→ Instructions to follow: The answer is one number: how many lines in the data below hold "CompletesTo".

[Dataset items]
------------------------------------------------------------------------

/-- R71: the check of the reserved bits is the first of every command with an M-word. -/
theorem exec_of_rsv (i : Instr) (m : MWord) (s : State) (hi : i.mword? = some m) (h : m.rsv ≠ 0#3) :
    exec i s = .next (errResponse i.op.code 0x01#8 s) := by
  cases i with
  | rdprof | fmtinfo => cases hi
  | tmprop | tmresolve | mtgeom | align | bswidth | surfinfo | addrlin | pixidx | addrmic =>
    cases hi
    exact answer_of_illegalCommand _ _ s (if_pos h)
  | pipebank _ a =>
    cases hi
    exact answer_of_illegalCommand _ _ s (pipebankResult_of_rsv m a h)
  | addrmac _ a =>
    cases hi
    exact answer_of_illegalCommand _ _ s (addrmacResult_of_rsv m a h)
  | swz _ a =>
    cases hi
    exact congrArg _ (runSwz_of_error .swz .toTiled m a _ s (swzChecks_of_rsv m a h))
  | dswz _ a =>
    cases hi
    exact congrArg _ (runSwz_of_error .dswz .toLinear m a _ s (swzChecks_of_rsv m a h))

/-- Settles O14: the packet decodes as every packet does, and the command's first check answers. -/
theorem reservedBitsAnswerIllegal : Obligations.ReservedBitsAnswerIllegal :=
  fun i m s hi h => ⟨decode_of_encode_eq i _ rfl, exec_of_rsv i m s hi h⟩

/-! ### The layout of a response -/

/-- The value of a response header: its fields at their places (R66). -/
theorem rspHeader_toNat (r : Rsp) :
    (rspHeader r).toNat = r.opc.toNat * 2 ^ 24 + r.flags.toNat * 2 ^ 8 + r.status.toNat := by
  have h : (rspHeader r).toNat = (r.opc ++ 0#8 ++ r.flags ++ r.status).toNat := rfl
  rw [h]
  simp only [toNat_append_eq, BitVec.toNat_ofNat, Nat.zero_mod]
  omega

/-- The bits of a response header, field by field; bits 15:8 are FLAGS (R66). -/
theorem rspHeader_fields (r : Rsp) :
    (rspHeader r).extractLsb' 24 8 = r.opc ∧ (rspHeader r).extractLsb' 16 8 = 0#8 ∧
      (rspHeader r).extractLsb' 9 7 = r.flags.extractLsb' 1 7 ∧ (rspHeader r).extractLsb' 8 1 = r.flags.extractLsb' 0 1 ∧
      (rspHeader r).extractLsb' 0 8 = r.status := by
  have h := rspHeader_toNat r
  have hopc := r.opc.isLt
  have hflags := r.flags.isLt
  have hstatus := r.status.isLt
  refine ⟨?_, ?_, ?_, ?_, ?_⟩ <;> apply BitVec.eq_of_toNat_eq <;>
    simp only [BitVec.extractLsb'_toNat, Nat.shiftRight_eq_div_pow, h, BitVec.toNat_ofNat] <;> omega

/-- The two words of a 64-bit counter are zero exactly when the counter is (R67). -/
theorem word32_eq_zero_iff (v : BitVec 64) :
    (word32 v.toNat = 0#32 ∧ word32 (v.toNat >>> 32) = 0#32) ↔ v = 0#64 := by
  have hv := v.isLt
  simp only [word32, ← BitVec.toNat_inj, BitVec.toNat_ofNat, Nat.shiftRight_eq_div_pow, Nat.zero_mod]
  omega
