/-- Settles O29: the zero word is NOP, which sets pc alone. -/
theorem nopOnlyAdvances : Obligations.NopOnlyAdvances :=
  ⟨by unfold Encodes; decide, fun s => ⟨s.setPc (s.pc + 2), rfl, rfl, changesOnly_setPc s _⟩⟩

end Sys2Proof.Machine
end

section
/-! SUPPORT. The fields of an instruction word (30_encoding.md R81) as numbers, and what they are in the words of formats XK and XYN (R82);
the words that decode to an instruction of families 6, 7 and 8 (R84). -/

namespace Sys2Proof.Machine
open Laws.TableRow (encodeXK_toNat encodeXYN_toNat)

/-! ### The fields of a word -/

section
variable (w : Word)

theorem fieldMajor_val : (fieldMajor w).val = w.toNat / 4096 := by
  have hw := w.isLt
  simp only [fieldMajor, BitVec.val_toFin, BitVec.extractLsb'_toNat, Nat.shiftRight_eq_div_pow]
  omega

theorem fieldX_val : (fieldX w).val = w.toNat / 256 % 16 := by
  simp only [fieldX, BitVec.val_toFin, BitVec.extractLsb'_toNat, Nat.shiftRight_eq_div_pow, Nat.reducePow]

theorem fieldY_val : (fieldY w).val = w.toNat / 16 % 16 := by
  simp only [fieldY, BitVec.val_toFin, BitVec.extractLsb'_toNat, Nat.shiftRight_eq_div_pow, Nat.reducePow]

theorem fieldN_val : (fieldN w).val = w.toNat % 16 := by
  simp only [fieldN, BitVec.val_toFin, BitVec.extractLsb'_toNat, Nat.shiftRight_zero, Nat.reducePow]

theorem fieldKk_toNat : (fieldKk w).toNat = w.toNat % 256 := by
  simp only [fieldKk, BitVec.extractLsb'_toNat, Nat.shiftRight_zero, Nat.reducePow]

end

/-! ### The fields of a word of format XK -/

section
variable (major : Fin 16) (x : Reg) (kk : Byte)

@[simp] theorem fieldMajor_encodeXK : fieldMajor (encodeXK major x kk) = major := by
  apply Fin.ext
  rw [fieldMajor_val, encodeXK_toNat]
  omega

@[simp] theorem fieldX_encodeXK : fieldX (encodeXK major x kk) = x := by
  apply Fin.ext
  rw [fieldX_val, encodeXK_toNat]
  omega

@[simp] theorem fieldKk_encodeXK : fieldKk (encodeXK major x kk) = kk := by
  apply BitVec.eq_of_toNat_eq
  rw [fieldKk_toNat, encodeXK_toNat]
  omega

end

/-! ### The fields of a word of format XYN -/

section
variable (major : Fin 16) (x y : Reg) (n : Fin 16)

@[simp] theorem fieldMajor_encodeXYN : fieldMajor (encodeXYN major x y n) = major := by
  apply Fin.ext
  rw [fieldMajor_val, encodeXYN_toNat]
  omega

@[simp] theorem fieldX_encodeXYN : fieldX (encodeXYN major x y n) = x := by
  apply Fin.ext
  rw [fieldX_val, encodeXYN_toNat]
  omega

@[simp] theorem fieldY_encodeXYN : fieldY (encodeXYN major x y n) = y := by
  apply Fin.ext
  rw [fieldY_val, encodeXYN_toNat]
  omega

@[simp] theorem fieldN_encodeXYN : fieldN (encodeXYN major x y n) = n := by
  apply Fin.ext
  rw [fieldN_val, encodeXYN_toNat]
  omega

end

/-! ### Families 6 and 7 -/

theorem encodes_ldImm (x : Reg) (kk : Byte) : Encodes (0x6000 + x.val * 0x100 + kk.toNat) (.ldImm x kk) := by
  change decodeWord (encodeXK 0x6 x kk) = _
  simp [decodeWord]

theorem encodes_addImm (x : Reg) (kk : Byte) : Encodes (0x7000 + x.val * 0x100 + kk.toNat) (.addImm x kk) := by
  change decodeWord (encodeXK 0x7 x kk) = _
  simp [decodeWord]
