-- ==== Sys2Proof/Word.lean ====
section
/-! DEFINITION. The word types of the block (00_scope.md R6, 30_encoding.md R51, R64). All quantities are unsigned. -/

namespace Sys2Proof

/-- A byte: bit 0 is the least significant bit (R6). -/
abbrev Byte := BitVec 8

/-- A command word, `cmd[31:0]` (R51). -/
abbrev CmdWord := BitVec 32

/-- A Bit Serializer request word, `o vvvvvvvv` (R64). -/
abbrev SerWord := BitVec 9

/-- A Command Broadcaster request word, `kk tttt aaaaaaaa vvvvvvvv` (R64). -/
abbrev BcWord := BitVec 22

end Sys2Proof
end

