/-- 44_driver_ops.md R112 with 70_reset_and_hazards.md R144: the order of `INIT`, the buffer zeroed before the last frame. -/
def Obligations.InitSendsThePowerUpSequence : Prop :=
  ∀ s : State, s.Ready →
    EncodedAs 0x01 0 0 0 .init ∧
    ∃ t u es es', exec .init s = .next t ∧ CompletesTo t u ∧ SameSettings s u ∧ (∀ j, Memory.read u.buf j = 0) ∧
      es = .c true ::
        ([(s.config.regScanLimit, 7), (s.config.regDecodeMode, 0), (s.config.regShutdown, 1), (s.config.regDisplayTest, 0),
         (1, 0), (2, 0), (3, 0), (4, 0), (5, 0), (6, 0), (7, 0), (8, 0)] : List Pair).flatMap
          (fun p => frameEvents (List.replicate s.chips p)) ∧
      es' = frameEvents (List.replicate s.chips (s.config.regIntensity, 15)) ∧
      t.queue = pins es ++ writes ((List.range 80).map fun i => (i, 0)) ++ pins es' ∧
      u.trace = s.trace ++ es ++ es' ∧ u.load = .high ∧ u.clk = .low ∧ u.data = .high

/-- 44_driver_ops.md R113: any level is sent unchanged. -/
def Obligations.SetIntensitySendsTheLevelUnchanged : Prop :=
  ∀ (s : State) (level : Byte), s.Ready →
    EncodedAs 0x03 0 0 level (.setIntensity level) ∧
    ∃ t u es, exec (.setIntensity level) s = .next t ∧ CompletesTo t u ∧ SameSettings s u ∧ u.buf = s.buf ∧
      es = frameEvents (List.replicate s.chips (s.config.regIntensity, level)) ∧ t.queue = pins es ∧
      u.trace = s.trace ++ es ∧ u.load = .high ∧ u.clk = .low

/-! ### Micro-operations -/

/-- 40_serializer.md R70, R71, R72: the request words, the 24 events of both orders, and what is left alone, `fault` among it. A
free serializer takes the request whatever the fault code. That the events of a request stand in `Q` and are performed one a step,
as a command's are, is the model's choice (log 7). -/
def Obligations.SerializerRequestsSendEightCells : Prop :=
  ∀ (s : State) (v : Byte), s.ReadyFor (.serMsb v) →
    decode (.ser (0#1 ++ v)) = .ok (.serMsb v) ∧ decode (.ser (1#1 ++ v)) = .ok (.serLsb v) ∧
    (∃ t u es, exec (.serMsb v) s = .next t ∧ PerformedTo t u ∧ SameSettings s u ∧ u.fault = s.fault ∧ u.buf = s.buf ∧
      u.load = s.load ∧
      es = ([7, 6, 5, 4, 3, 2, 1, 0] : List Nat).flatMap
        (fun k => ([.d (v.getLsbD k), .c true, .c false] : List PinEvent)) ∧
      t.queue = pins es ∧ u.trace = s.trace ++ es ∧ u.data = Level.ofBool (v.getLsbD 0) ∧ u.clk = .low) ∧
    (∃ t u es, exec (.serLsb v) s = .next t ∧ PerformedTo t u ∧ SameSettings s u ∧ u.fault = s.fault ∧ u.buf = s.buf ∧
      u.load = s.load ∧
      es = ([0, 1, 2, 3, 4, 5, 6, 7] : List Nat).flatMap
        (fun k => ([.d (v.getLsbD k), .c true, .c false] : List PinEvent)) ∧
      t.queue = pins es ∧ u.trace = s.trace ++ es ∧ u.data = Level.ofBool (v.getLsbD 7) ∧ u.clk = .low)

/-- 41_broadcaster.md R82, R86: addresses and values are not checked. An idle broadcaster takes the request whatever the fault code.
That its events stand in `Q` and are performed one a step, as a command's are, is the model's choice (log 7). -/
def Obligations.BcSameSendsOnePairToEveryChip : Prop :=
  ∀ (s : State) (a v : Byte), s.ReadyFor (.bcSame a v) →
    decode (.bc (0#2 ++ 0#4 ++ a ++ v)) = .ok (.bcSame a v) ∧
    ∃ t u, exec (.bcSame a v) s = .next t ∧ PerformedTo t u ∧ SameSettings s u ∧ u.fault = s.fault ∧ u.buf = s.buf ∧
      t.queue = pins (frameEvents (List.replicate s.chips (a, v))) ∧
      u.trace = s.trace ++ frameEvents (List.replicate s.chips (a, v)) ∧ u.load = .high ∧ u.clk = .low
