-- ==== Sys2Proof/Laws/State.lean ====
section
/-! SUPPORT. The fields of State after each named update: one lemma per field, true by unfolding, so that later proofs
unfold no record update. -/

namespace Sys2Proof.Machine

/-! ### `raise` -/

@[simp] theorem raise_config (f : FaultCode) (s : State) : (raise f s).config = s.config := rfl
@[simp] theorem raise_chainLen (f : FaultCode) (s : State) : (raise f s).chainLen = s.chainLen := rfl
@[simp] theorem raise_buf (f : FaultCode) (s : State) : (raise f s).buf = s.buf := rfl
@[simp] theorem raise_data (f : FaultCode) (s : State) : (raise f s).data = s.data := rfl
@[simp] theorem raise_clk (f : FaultCode) (s : State) : (raise f s).clk = s.clk := rfl
@[simp] theorem raise_load (f : FaultCode) (s : State) : (raise f s).load = s.load := rfl
@[simp] theorem raise_trace (f : FaultCode) (s : State) : (raise f s).trace = s.trace := rfl
@[simp] theorem raise_fault (f : FaultCode) (s : State) : (raise f s).fault = f := rfl
@[simp] theorem raise_busy (f : FaultCode) (s : State) : (raise f s).busy = s.busy := rfl
@[simp] theorem raise_queue (f : FaultCode) (s : State) : (raise f s).queue = s.queue := rfl
@[simp] theorem raise_ser (f : FaultCode) (s : State) : (raise f s).ser = s.ser := rfl
@[simp] theorem raise_bc (f : FaultCode) (s : State) : (raise f s).bc = s.bc := rfl
@[simp] theorem raise_drv (f : FaultCode) (s : State) : (raise f s).drv = s.drv := rfl
@[simp] theorem raise_inputs (f : FaultCode) (s : State) : (raise f s).inputs = s.inputs := rfl
@[simp] theorem raise_draws (f : FaultCode) (s : State) : (raise f s).draws = s.draws := rfl

/-! ### `State.withSeqRegs` -/

@[simp] theorem withSeqRegs_config (s : State) (q : SeqRegs) : (s.withSeqRegs q).config = s.config := rfl
@[simp] theorem withSeqRegs_chainLen (s : State) (q : SeqRegs) : (s.withSeqRegs q).chainLen = s.chainLen := rfl
@[simp] theorem withSeqRegs_buf (s : State) (q : SeqRegs) : (s.withSeqRegs q).buf = s.buf := rfl
@[simp] theorem withSeqRegs_data (s : State) (q : SeqRegs) : (s.withSeqRegs q).data = s.data := rfl
@[simp] theorem withSeqRegs_clk (s : State) (q : SeqRegs) : (s.withSeqRegs q).clk = s.clk := rfl
@[simp] theorem withSeqRegs_load (s : State) (q : SeqRegs) : (s.withSeqRegs q).load = s.load := rfl
@[simp] theorem withSeqRegs_trace (s : State) (q : SeqRegs) : (s.withSeqRegs q).trace = s.trace := rfl
@[simp] theorem withSeqRegs_fault (s : State) (q : SeqRegs) : (s.withSeqRegs q).fault = s.fault := rfl
@[simp] theorem withSeqRegs_busy (s : State) (q : SeqRegs) : (s.withSeqRegs q).busy = s.busy := rfl
@[simp] theorem withSeqRegs_queue (s : State) (q : SeqRegs) : (s.withSeqRegs q).queue = s.queue := rfl
@[simp] theorem withSeqRegs_ser (s : State) (q : SeqRegs) : (s.withSeqRegs q).ser = q.ser := rfl
@[simp] theorem withSeqRegs_bc (s : State) (q : SeqRegs) : (s.withSeqRegs q).bc = q.bc := rfl
@[simp] theorem withSeqRegs_drv (s : State) (q : SeqRegs) : (s.withSeqRegs q).drv = q.drv := rfl
@[simp] theorem withSeqRegs_inputs (s : State) (q : SeqRegs) : (s.withSeqRegs q).inputs = s.inputs := rfl
@[simp] theorem withSeqRegs_draws (s : State) (q : SeqRegs) : (s.withSeqRegs q).draws = s.draws := rfl

/-! ### `emit` -/

@[simp] theorem emit_config (e : PinEvent) (s : State) : (emit e s).config = s.config := by cases e <;> rfl
@[simp] theorem emit_chainLen (e : PinEvent) (s : State) : (emit e s).chainLen = s.chainLen := by cases e <;> rfl
@[simp] theorem emit_buf (e : PinEvent) (s : State) : (emit e s).buf = s.buf := by cases e <;> rfl
@[simp] theorem emit_trace (e : PinEvent) (s : State) : (emit e s).trace = s.trace ++ [e] := by cases e <;> rfl
@[simp] theorem emit_fault (e : PinEvent) (s : State) : (emit e s).fault = s.fault := by cases e <;> rfl
@[simp] theorem emit_busy (e : PinEvent) (s : State) : (emit e s).busy = s.busy := by cases e <;> rfl
@[simp] theorem emit_queue (e : PinEvent) (s : State) : (emit e s).queue = s.queue := by cases e <;> rfl
@[simp] theorem emit_ser (e : PinEvent) (s : State) : (emit e s).ser = s.ser := by cases e <;> rfl
@[simp] theorem emit_bc (e : PinEvent) (s : State) : (emit e s).bc = s.bc := by cases e <;> rfl
@[simp] theorem emit_drv (e : PinEvent) (s : State) : (emit e s).drv = s.drv := by cases e <;> rfl
@[simp] theorem emit_inputs (e : PinEvent) (s : State) : (emit e s).inputs = s.inputs := by cases e <;> rfl
@[simp] theorem emit_draws (e : PinEvent) (s : State) : (emit e s).draws = s.draws := by cases e <;> rfl
@[simp] theorem emit_latches (e : PinEvent) (s : State) : (emit e s).latches = s.latches.after e := by cases e <;> rfl

/-! ### `presentWord` -/

@[simp] theorem presentWord_config (s : State) (p : PortWord) : (presentWord s p).config = s.config := rfl
@[simp] theorem presentWord_chainLen (s : State) (p : PortWord) : (presentWord s p).chainLen = s.chainLen := rfl
@[simp] theorem presentWord_buf (s : State) (p : PortWord) : (presentWord s p).buf = s.buf := rfl
@[simp] theorem presentWord_data (s : State) (p : PortWord) : (presentWord s p).data = s.data := rfl
@[simp] theorem presentWord_clk (s : State) (p : PortWord) : (presentWord s p).clk = s.clk := rfl
@[simp] theorem presentWord_load (s : State) (p : PortWord) : (presentWord s p).load = s.load := rfl
@[simp] theorem presentWord_trace (s : State) (p : PortWord) : (presentWord s p).trace = s.trace := rfl
@[simp] theorem presentWord_fault (s : State) (p : PortWord) : (presentWord s p).fault = .none := rfl
@[simp] theorem presentWord_busy (s : State) (p : PortWord) : (presentWord s p).busy = false := rfl
@[simp] theorem presentWord_queue (s : State) (p : PortWord) : (presentWord s p).queue = [] := rfl
@[simp] theorem presentWord_ser (s : State) (p : PortWord) : (presentWord s p).ser = { s.ser with ph := .idle } := rfl
@[simp] theorem presentWord_bc (s : State) (p : PortWord) : (presentWord s p).bc = { s.bc with fph := .idle } := rfl
@[simp] theorem presentWord_drv (s : State) (p : PortWord) : (presentWord s p).drv = { s.drv with cmdreg := 0 } := rfl
@[simp] theorem presentWord_inputs (s : State) (p : PortWord) : (presentWord s p).inputs = presents p :: s.inputs := rfl
@[simp] theorem presentWord_draws (s : State) (p : PortWord) : (presentWord s p).draws = s.draws := rfl

/-! ### `State.resetWith` -/

@[simp] theorem resetWith_config (c : Config) (n : BitVec 4) (ms : List HostMove) : (State.resetWith c n ms).config = c := rfl
@[simp] theorem resetWith_chainLen (c : Config) (n : BitVec 4) (ms : List HostMove) : (State.resetWith c n ms).chainLen = n := rfl
@[simp] theorem resetWith_buf (c : Config) (n : BitVec 4) (ms : List HostMove) : (State.resetWith c n ms).buf = [] := rfl
@[simp] theorem resetWith_data (c : Config) (n : BitVec 4) (ms : List HostMove) : (State.resetWith c n ms).data = .x := rfl
@[simp] theorem resetWith_clk (c : Config) (n : BitVec 4) (ms : List HostMove) : (State.resetWith c n ms).clk = .x := rfl
@[simp] theorem resetWith_load (c : Config) (n : BitVec 4) (ms : List HostMove) : (State.resetWith c n ms).load = .x := rfl
@[simp] theorem resetWith_trace (c : Config) (n : BitVec 4) (ms : List HostMove) : (State.resetWith c n ms).trace = [] := rfl
@[simp] theorem resetWith_fault (c : Config) (n : BitVec 4) (ms : List HostMove) : (State.resetWith c n ms).fault = .none := rfl
@[simp] theorem resetWith_busy (c : Config) (n : BitVec 4) (ms : List HostMove) : (State.resetWith c n ms).busy = false := rfl
@[simp] theorem resetWith_queue (c : Config) (n : BitVec 4) (ms : List HostMove) : (State.resetWith c n ms).queue = [] := rfl
@[simp] theorem resetWith_ser (c : Config) (n : BitVec 4) (ms : List HostMove) : (State.resetWith c n ms).ser = SerRegs.reset := rfl
@[simp] theorem resetWith_bc (c : Config) (n : BitVec 4) (ms : List HostMove) : (State.resetWith c n ms).bc = BcRegs.reset := rfl
@[simp] theorem resetWith_drv (c : Config) (n : BitVec 4) (ms : List HostMove) : (State.resetWith c n ms).drv = DrvRegs.reset := rfl
@[simp] theorem resetWith_inputs (c : Config) (n : BitVec 4) (ms : List HostMove) : (State.resetWith c n ms).inputs = ms := rfl
@[simp] theorem resetWith_draws (c : Config) (n : BitVec 4) (ms : List HostMove) : (State.resetWith c n ms).draws = 0 := rfl

/-! ### Levels and pending actions -/

@[simp] theorem afterAll_nil (w : Levels) : w.afterAll [] = w := rfl
@[simp] theorem afterAll_cons (w : Levels) (e : PinEvent) (es : List PinEvent) : w.afterAll (e :: es) = (w.after e).afterAll es := rfl

theorem afterAll_append (w : Levels) (es es' : List PinEvent) : w.afterAll (es ++ es') = (w.afterAll es).afterAll es' :=
  List.foldl_append

@[simp] theorem eventsOf_nil : eventsOf [] = [] := rfl
@[simp] theorem eventsOf_pin (e : PinEvent) (q : List Action) : eventsOf (.pin e :: q) = e :: eventsOf q := rfl
@[simp] theorem eventsOf_wr (i : Nat) (v : Byte) (q : List Action) : eventsOf (.wr i v :: q) = eventsOf q := rfl
@[simp] theorem writesOf_nil : writesOf [] = [] := rfl
@[simp] theorem writesOf_pin (e : PinEvent) (q : List Action) : writesOf (.pin e :: q) = writesOf q := rfl
@[simp] theorem writesOf_wr (i : Nat) (v : Byte) (q : List Action) : writesOf (.wr i v :: q) = (i, v) :: writesOf q := rfl

@[simp] theorem eventsOf_append (q q' : List Action) : eventsOf (q ++ q') = eventsOf q ++ eventsOf q' := List.filterMap_append
@[simp] theorem writesOf_append (q q' : List Action) : writesOf (q ++ q') = writesOf q ++ writesOf q' := List.filterMap_append

@[simp] theorem eventsOf_pins (es : List PinEvent) : eventsOf (pins es) = es := by
  induction es with
  | nil => rfl
  | cons e es ih => exact congrArg (e :: ·) ih

@[simp] theorem writesOf_pins (es : List PinEvent) : writesOf (pins es) = [] := by
  induction es with
  | nil => rfl
  | cons e es ih => exact ih

@[simp] theorem eventsOf_writes (ws : List (Nat × Byte)) : eventsOf (writes ws) = [] := by
  induction ws with
  | nil => rfl
  | cons w ws ih => exact ih

@[simp] theorem writesOf_writes (ws : List (Nat × Byte)) : writesOf (writes ws) = ws := by
  induction ws with
  | nil => rfl
  | cons w ws ih => exact congrArg (w :: ·) ih

theorem length_eq_events_add_writes (q : List Action) : q.length = (writesOf q).length + (eventsOf q).length := by
  induction q with
  | nil => rfl
  | cons a q ih => cases a <;> simp [ih] <;> omega

end Sys2Proof.Machine
end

------------------------------------------------------------------------

→ Exercise response: 2